Thursday Thoughts: John Caddy

John Caddy

John Caddy


John Caddy grew up in Hibbing and Virginia, iron mining towns on the Mesabi Range of northern Minnesota. His great-grandfather, Tom Caddy, was one of the Cornishmen who came to Upper Michigan for the copper and iron mines in the 1870s and 80s after the collapse of hard rock mining in Cornwall. 

John describes himself as “an aging poet whose spirit is more lively all the time.” He first visited the land of his roots in 1992, performed his poetry and formed close attachments that led to his being made a Bard of the Cornish Gorsedh.

Here is one of his poems about Cornwall and the spirit of its miners.

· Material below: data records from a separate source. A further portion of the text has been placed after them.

/-- No outcome writes the surroundings: by `rfl` for every one but those that absorb. -/
theorem sameSurroundings_exec {s t : State} {i : Instr} (h : exec i s = .next t) : SameSurroundings s t := by
  have same := sameSurroundings_refl s
  obtain hf | hf := ne_or_eq s.fault .none
  · rw [exec_faulted hf] at h
    cases h
    exact same
  cases i with
  | reset => exact execReset_eq hf h ▸ same
  | update =>
    obtain ⟨-, rfl⟩ | ⟨-, -, rfl⟩ | ⟨-, -, rfl⟩ | ⟨n, -, -, ⟨-, rfl⟩ | ⟨-, rfl⟩⟩ := execUpdate_cases hf h
    · exact same
    · exact same
    · exact same
    · exact sameSurroundings_absorb s.markAbsent n.toNat
    · exact same
  | final => obtain ⟨-, rfl⟩ | ⟨-, -, rfl⟩ | ⟨-, -, rfl⟩ := execFinal_cases hf h <;> exact same
  | finalr => obtain ⟨-, rfl⟩ | ⟨-, -, rfl⟩ | ⟨-, -, rfl⟩ := execFinalr_cases hf h <;> exact same
  | digest =>
    obtain ⟨-, rfl⟩ | ⟨-, -, rfl⟩ | ⟨-, -, rfl⟩ := execDigest_cases hf h
    · exact same
    · exact sameSurroundings_hashed s
    · exact same
  | pack => obtain ⟨-, rfl⟩ | ⟨-, rfl⟩ := execPack_cases hf h <;> exact same
  | unpack => obtain ⟨-, rfl⟩ | ⟨-, rfl⟩ := execUnpack_cases hf h <;> exact same
  | arcp | arcq => obtain ⟨-, rfl⟩ | ⟨-, rfl⟩ := withRound_toTs_cases hf h <;> exact same
  | subb | shbp | shbq | mixb | xors | permp | permq | cmpr | outx => exact toTs_eq hf h ▸ same

/-- Settles O54: every outcome of every command keeps the surroundings. -/
theorem noCommandWritesOperandRegisters : Obligations.NoCommandWritesOperandRegisters := fun _ _ _ h =>
  sameSurroundings_exec h

/-! ### LSKIP (R31, R141, R143) -/

/-- The mask of absent lanes added by `markAbsent` stays while data is absorbed. -/
theorem getLsbD_lskip_absorb_markAbsent (s : State) (len : Nat) (l : Lane) :
    (s.markAbsent.absorb len).lskip.getLsbD l.val = (s.lskip.getLsbD l.val || !s.active l) := by
  obtain ⟨-, -, hlskip, -⟩ := absorb_frame s.markAbsent len
  rw [hlskip, lskip_markAbsent, BitVec.getLsbD_or, getLsbD_absentLanes]

section
variable {s t : State} (hf : s.fault = .none)
include hf

/-- What a reset of the hasher at a command's end leaves in LSKIP. -/
theorem lskip_of_resetting {i : Instr} (hi : i ∈ [Instr.reset, .finalr, .digest]) (h : exec i s = .next t)
    (ht : t.fault = .none) : t.lskip = 0#4 := by
  simp only [List.mem_cons, List.not_mem_nil, or_false] at hi
  obtain rfl | rfl | rfl := hi
  · rw [execReset_eq hf h, lskip_instReset]
  · obtain ⟨-, rfl⟩ | ⟨-, -, rfl⟩ | ⟨-, -, rfl⟩ := execFinalr_cases hf h
    · cases ht
    · rfl
    · cases ht
  · obtain ⟨-, rfl⟩ | ⟨-, -, rfl⟩ | ⟨-, -, rfl⟩ := execDigest_cases hf h
    · cases ht
    · rfl
    · cases ht

/-- UPDATE adds the absent lanes when there is data, and does nothing when there is none. -/
theorem lskip_update (h : exec .update s = .next t) (ht : t.fault = .none) (l : Lane) :
    t.lskip.getLsbD l.val = (s.lskip.getLsbD l.val || (!s.active l && decide (∃ j, s.active j = true))) := by
  obtain ⟨-, rfl⟩ | ⟨-, -, rfl⟩ | ⟨-, hlen, rfl⟩ | ⟨n, -, hlen, ⟨-, rfl⟩ | ⟨-, rfl⟩⟩ := execUpdate_cases hf h
  · cases ht
  · cases ht
  · have hnone : ¬ ∃ j, t.active j = true := fun ⟨j, hj⟩ => (active_iff t j).mp hj ((lengths_allZero_iff t).mp hlen j)
    rw [decide_eq_false hnone, Bool.and_false, Bool.or_false]
  · have hdata : ∃ j, s.active j = true := ((lengths_common_iff s n).mp hlen).1
    rw [getLsbD_lskip_absorb_markAbsent, decide_eq_true hdata, Bool.and_true]
  · cases ht

/-- A command that neither resets the hasher nor absorbs leaves LSKIP. -/
theorem lskip_of_not_mem {i : Instr} (hi : i ∉ [Instr.reset, .finalr, .digest, .update]) (h : exec i s = .next t)
    (ht : t.fault = .none) : t.lskip = s.lskip := by
  cases i with
  | reset | update | finalr | digest => simp at hi
  | final =>
    obtain ⟨-, rfl⟩ | ⟨-, -, rfl⟩ | ⟨-, -, rfl⟩ := execFinal_cases hf h
    · rfl
    · rfl
    · cases ht
  | pack => obtain ⟨-, rfl⟩ | ⟨-, rfl⟩ := execPack_cases hf h <;> rfl
  | unpack => obtain ⟨-, rfl⟩ | ⟨-, rfl⟩ := execUnpack_cases hf h <;> rfl
  | arcp | arcq => obtain ⟨-, rfl⟩ | ⟨-, rfl⟩ := withRound_toTs_cases hf h <;> rfl
  | subb | shbp | shbq | mixb | xors | permp | permq | cmpr | outx => rw [toTs_eq hf h, lskip_setTs]

end

/-- Settles O57: one lemma for each of the three classes of commands. -/
theorem lskipDiscipline : Obligations.LskipDiscipline := fun _ _ _ hf h ht =>
  ⟨fun hi => lskip_of_resetting hf hi h ht, fun hi => lskip_update hf (hi ▸ h) ht, fun hi => lskip_of_not_mem hf hi h ht⟩

end Sys2Proof.Proofs
end

section
/-! SUPPORT. Data memory across a command: the stores a command may do (R57) and where they lie, and admission byte by byte for
PACK and UNPACK (R54). -/

namespace Sys2Proof.Laws

open Sys2Proof.Machine

/-- The byte at offset 0 is the byte at the address itself (R51). -/
theorem readAt_zero (m : List Host.Cell) (a : Word) : readAt m a 0 = Memory.read m a.toNat := by
  rw [readAt, BitVec.add_zero]

/-! ### Where a command's stores lie (R57) -/

/-- Every store of a run goes to a byte of the run's range (R52). -/
theorem address_ne_of_outside {addr : Word} {bytes : List Byte} {a : Nat} (ha : outside addr bytes.length a) :
    ∀ c ∈ storesAt addr bytes, c.1.toNat ≠ a := by
  intro c hc
  obtain ⟨i, hi, rfl⟩ := mem_storesAt hc
  exact ha i hi

theorem dst_hashed (s : State) : s.hashed.dst = s.dst := by
  obtain ⟨-, -, -, ⟨hx, -⟩, -⟩ := hashed_frame s
  rw [State.dst, State.dst, hx]

theorem digestStores_hashed (s : State) :
    s.hashed.digestStores = storesAt s.dst (digestBytes s.hashed.finalState) := by
  rw [State.digestStores, dst_hashed]

/-- The stores of a DIGEST, whatever bytes they carry, are a run of 128 bytes at DST. -/
theorem digestBrokenStores_eq_storesAt (s : State) :
    ∃ bytes : List Byte, bytes.length = 128 ∧ s.digestBrokenStores = storesAt s.dst bytes := by
  rw [State.digestBrokenStores]
  split
  · exact ⟨_, length_digestBytes _, digestStores_hashed s⟩
  · exact ⟨_, by rw [List.length_map, List.length_range], rfl⟩

theorem digestStores_address_ne {s : State} {a : Nat} (ha : outside s.dst 128 a) :
    ∀ c ∈ s.digestStores, c.1.toNat ≠ a :=
  address_ne_of_outside (by rwa [length_digestBytes])

theorem digestBrokenStores_address_ne {s : State} {a : Nat} (ha : outside s.dst 128 a) :
    ∀ c ∈ s.digestBrokenStores, c.1.toNat ≠ a := by
  obtain ⟨bytes, hlen, hstores⟩ := digestBrokenStores_eq_storesAt s
  rw [hstores]
  exact address_ne_of_outside (by rwa [hlen])

/-- The stores of FINAL, FINALR and DIGEST go to the 128 bytes at DST. -/
theorem storesOf_digesting_address_ne {i : Instr} (hi : i ∈ [Instr.final, .finalr, .digest]) {s : State} {a : Nat}
    (ha : outside s.dst 128 a) : ∀ c ∈ storesOf i s, c.1.toNat ≠ a := by
  have hnil : ∀ c ∈ ([] : List (Word × Byte)), c.1.toNat ≠ a := List.forall_mem_nil _
  simp only [List.mem_cons, List.not_mem_nil, or_false] at hi
  obtain rfl | rfl | rfl := hi <;> rw [storesOf] <;> split
  case isTrue | isTrue | isTrue => exact hnil
  case isFalse | isFalse => exact digestStores_address_ne ha
  case isFalse => exact digestBrokenStores_address_ne ha

/-- The stores of UNPACK go to the 256 bytes at DST. -/
theorem storesOf_unpack_address_ne {k : TsReg} {s : State} {a : Nat} (ha : outside s.dst 256 a) :
    ∀ c ∈ storesOf (.unpack k) s, c.1.toNat ≠ a :=
  address_ne_of_outside (by rwa [length_unpackBytes])

/-- No other command has a store. -/
theorem storesOf_eq_nil {i : Instr} (hunpack : ∀ k, i ≠ .unpack k) (hi : i ∉ [Instr.final, .finalr, .digest]) (s : State) :
    storesOf i s = [] := by
  cases i with
  | unpack k => exact absurd rfl (hunpack k)
  | final | finalr | digest => simp at hi
  | _ => rfl

/-! ### What a command leaves in memory -/

theorem storesOf_final {s : State} (hfin : s.fin = false) : storesOf .final s = s.digestStores := if_neg (by simp [hfin])

theorem storesOf_finalr {s : State} (hfin : s.fin = false) : storesOf .finalr s = s.digestStores := if_neg (by simp [hfin])

theorem storesOf_unpack (k : TsReg) (s : State) : storesOf (.unpack k) s = s.unpackStores k := rfl

theorem storesOf_digest {s : State} (hlen : s.lengths ≠ .unequal) : storesOf .digest s = s.digestBrokenStores := if_neg hlen

/-- A command stores nothing, all its stores, or a free subset of the admitted ones. -/
theorem mem_exec_cases {s t : State} {i : Instr} (h : exec i s = .next t) :
    t.mem = s.mem ∨ t.mem = storeAll s.mem (storesOf i s) ∨ t.mem = s.storeTaken s.draws 0 s.mem (storesOf i s) := by
  obtain hf | hf := ne_or_eq s.fault .none
  · rw [exec_faulted hf] at h
    cases h
    exact .inl rfl
  cases i with
  | reset => exact .inl (execReset_eq hf h ▸ mem_instReset s)
  | update =>
    obtain ⟨-, rfl⟩ | ⟨-, -, rfl⟩ | ⟨-, -, rfl⟩ | ⟨n, -, -, ⟨-, rfl⟩ | ⟨-, rfl⟩⟩ := execUpdate_cases hf h
    · exact .inl rfl
    · exact .inl rfl
    · exact .inl rfl
    · obtain ⟨-, -, -, -, -, -, hmem⟩ := absorb_frame s.markAbsent n.toNat
      exact .inl hmem
    · exact .inl rfl
  | final =>
    obtain ⟨-, rfl⟩ | ⟨hfin, -, rfl⟩ | ⟨hfin, -, rfl⟩ := execFinal_cases hf h
    · exact .inl rfl
    · exact .inr (.inl (storesOf_final hfin ▸ mem_finalizeAndStore s))
    · exact .inr (.inr (storesOf_final hfin ▸ mem_breakOff s _))
  | finalr =>
    obtain ⟨-, rfl⟩ | ⟨hfin, -, rfl⟩ | ⟨hfin, -, rfl⟩ := execFinalr_cases hf h
    · exact .inl rfl
    · exact .inr (.inl (storesOf_finalr hfin ▸ mem_finalizeAndStore s))
    · exact .inr (.inr (storesOf_finalr hfin ▸ mem_breakOff s _))
  | digest =>
    obtain ⟨-, rfl⟩ | ⟨hlen, hadmitted, rfl⟩ | ⟨hlen, -, rfl⟩ := execDigest_cases hf h
    · exact .inl rfl
    · obtain ⟨hread, -⟩ := Bool.and_eq_true_iff.mp hadmitted
      obtain ⟨-, -, -, -, -, hmem⟩ := hashed_frame s
      rw [mem_instReset, mem_finalizeAndStore, hmem, storesOf_digest hlen, State.digestBrokenStores, if_pos hread]
      exact .inr (.inl rfl)
    · exact .inr (.inr (storesOf_digest hlen ▸ mem_breakOff s _))
  | pack => obtain ⟨-, rfl⟩ | ⟨-, rfl⟩ := execPack_cases hf h <;> exact .inl rfl
  | unpack =>
    rw [storesOf_unpack]
    obtain ⟨-, rfl⟩ | ⟨-, rfl⟩ := execUnpack_cases hf h
    · exact .inr (.inl (by simp only))
    · exact .inr (.inr (by simp only [mem_breakOff]))
  | arcp | arcq => obtain ⟨-, rfl⟩ | ⟨-, rfl⟩ := withRound_toTs_cases hf h <;> exact .inl rfl
  | subb | shbp | shbq | mixb | xors | permp | permq | cmpr | outx => exact .inl (toTs_eq hf h ▸ mem_setTs s _ _)

/-- A command, completing or faulting, leaves every byte that none of its stores names. -/
theorem read_exec_of_forall_ne {s t : State} {i : Instr} (h : exec i s = .next t) {a : Nat}
    (ha : ∀ c ∈ storesOf i s, c.1.toNat ≠ a) : Memory.read t.mem a = Memory.read s.mem a := by
  obtain hmem | hmem | hmem := mem_exec_cases h <;> rw [hmem]
  · exact read_storeAll_of_forall_ne ha
  · obtain hsame | ⟨c, hc, hca, -⟩ := read_storeTaken s s.draws 0 s.mem (storesOf i s) a
    · exact hsame
    · exact absurd hca (ha c hc)

/-! ### Admission of PACK and UNPACK (R54) -/

theorem canPack_eq_false_iff (s : State) :
    s.canPack = false ↔ ∃ (l : Lane) (k : Fin 64), s.readable (s.ptr l + BitVec.ofNat 64 k.val) = false := by
  rw [← Bool.not_eq_true, canPack_iff]
  simp only [not_forall, Bool.not_eq_true]

theorem canWrite_eq_false_iff (s : State) (addr : Word) {n : Nat} (hn : n ≤ addressCount) :
    s.canWrite addr n = false ↔ ∃ i < n, s.writable (addr + BitVec.ofNat 64 i) = false := by
  rw [← Bool.not_eq_true, canWrite_iff s addr hn]
  simp only [not_forall, Bool.not_eq_true, exists_prop]

section
variable {s t : State} {k : TsReg} (hf : s.fault = .none)
include hf

theorem fault_execPack_eq_bus_iff (h : execPack k s = .next t) : t.fault = .bus ↔ s.canPack = false := by
  obtain ⟨hread, rfl⟩ | ⟨hread, rfl⟩ := execPack_cases hf h
  · simp [hf, hread]
  · exact iff_of_true rfl hread

theorem fault_execUnpack_eq_bus_iff (h : execUnpack k s = .next t) : t.fault = .bus ↔ s.canWrite s.dst 256 = false := by
  obtain ⟨hwrite, rfl⟩ | ⟨hwrite, rfl⟩ := execUnpack_cases hf h
  · simp [hf, hwrite]
  · exact iff_of_true rfl hwrite

end

end Sys2Proof.Laws
end

section
/-! PROOFS. The statements about data memory: which commands store (R50, R57), admission byte by byte (R51 to R54), and the host's
own accesses (R50, R61). -/

namespace Sys2Proof.Proofs

open Sys2Proof.Machine Sys2Proof.Laws

/-- Settles O55: a command changes no byte but those its stores name, and these lie at DST. -/
theorem onlyStoringCommandsWriteMemory : Obligations.OnlyStoringCommandsWriteMemory := by
  refine fun i s t h => ⟨?unpack, fun hi a ha => ?digesting, fun hunpack hi a => ?other⟩
  case unpack =>
    rintro ⟨k, rfl⟩ a ha
    exact read_exec_of_forall_ne h (storesOf_unpack_address_ne ha)
  case digesting => exact read_exec_of_forall_ne h (storesOf_digesting_address_ne hi ha)
  case other =>
    refine read_exec_of_forall_ne h ?_
    rw [storesOf_eq_nil hunpack hi]
    exact List.forall_mem_nil _

/-- Settles O56: E_BUS is raised iff the range is refused, which is to say one of its bytes is. -/
theorem admissionByByte : Obligations.AdmissionByByte := by
  have hsize : 256 ≤ addressCount := by unfold addressCount; omega
  exact fun s t k hf =>
    ⟨fun h => (fault_execPack_eq_bus_iff hf h).trans (canPack_eq_false_iff s),
      fun h => (fault_execUnpack_eq_bus_iff hf h).trans (canWrite_eq_false_iff s s.dst hsize)⟩

/-- Settles O58: a store is one write of memory, and a load reads the byte at offset 0. -/
theorem hostMemoryAccess : Obligations.HostMemoryAccess := by
  refine fun s a b rest => ⟨fun hp => ?store, fun hp => ?load⟩
  case store => exact ⟨_, step_cons hp, read_write s.mem a.toNat b, rfl⟩
  case load => rw [step_cons hp, take, readAt_zero]

end Sys2Proof.Proofs
end

section
/-! SUPPORT. The decoder and the encoder are inverse to each other: a command word is its fields (R70, R71, R74), and the opcode
map reads each format (R72, R73) as the encoder writes it. -/

namespace Sys2Proof.Laws

/-! ### A command word and its fields (R70, R71, R74) -/

/-- A value with no reserved bit set is put together from the fields read from it. -/
theorem assemble_fieldsOf {v : Word} (hupper : v.extractLsb' 32 32 = 0#32) (hlow : v.extractLsb' 14 2 = 0#2)
    (hhigh : v.extractLsb' 20 12 = 0#12) :
    assemble (fieldsOf v).op.toNat (fieldsOf v).d (fieldsOf v).s (fieldsOf v).t (fieldsOf v).rnd = v := by
  have hv := v.isLt
  have hupper' := congrArg BitVec.toNat hupper
  have hlow' := congrArg BitVec.toNat hlow
  have hhigh' := congrArg BitVec.toNat hhigh
  apply BitVec.eq_of_toNat_eq
  simp [assemble, fieldsOf, Nat.shiftRight_eq_div_pow] at hupper' hlow' hhigh' ⊢
  omega

/-- A value is put together from fields iff it has no reserved bit set and these are the fields read from it. -/
theorem assemble_eq_iff {op : Nat} (hop : op < 256) (d s t : TsReg) (rnd : BitVec 4) (v : Word) :
    assemble op d s t rnd = v ↔
      v.extractLsb' 32 32 = 0#32 ∧ v.extractLsb' 14 2 = 0#2 ∧ v.extractLsb' 20 12 = 0#12 ∧
        fieldsOf v = ⟨BitVec.ofNat 8 op, d, s, t, rnd⟩ := by
  constructor
  · rintro rfl
    obtain ⟨hupper, hlow, hhigh⟩ := reserved_assemble op hop d s t rnd
    exact ⟨hupper, hlow, hhigh, fieldsOf_assemble op hop d s t rnd⟩
  · rintro ⟨hupper, hlow, hhigh, hfields⟩
    have hv := assemble_fieldsOf hupper hlow hhigh
    rwa [hfields, BitVec.toNat_ofNat, Nat.mod_eq_of_lt hop] at hv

It was published in the book With Mouths Open Wide, New and Selected Poems in the section “Presences the Blood Learns Again”.  Learn more about John at



Cornishman: a man at the bottom of a mine, singing.

They came to grass at the end of the day.
They climbed from the Dark to grass
and carried the Dark up with them.

After a long day of night with only
the head’s candle for light,
after aching hours of sledging iron
against candle-gleamed borer,

Grass was the surface they climbed to
through a thousand feet of Dark—
Over and over they pulled their weight up the rungs
as their hearts rang the ribcage,
to come up to light and grass-green,
but to carry Dark with them unseen.

Dark changed the strong men,
shortened their tempers, stubborned beliefs,
roughened their tongues—
Dark led them to think
they were the ones who could see.

But in the mine, in chapel, in pub,
Bearing this Dark is what taught them to sing.

One thought on “Thursday Thoughts: John Caddy

  1. Richard, this is a nice poem; it lets the reader feel what a miner’s day to day life was like. Enjoyed reading it. Thanks for sharing.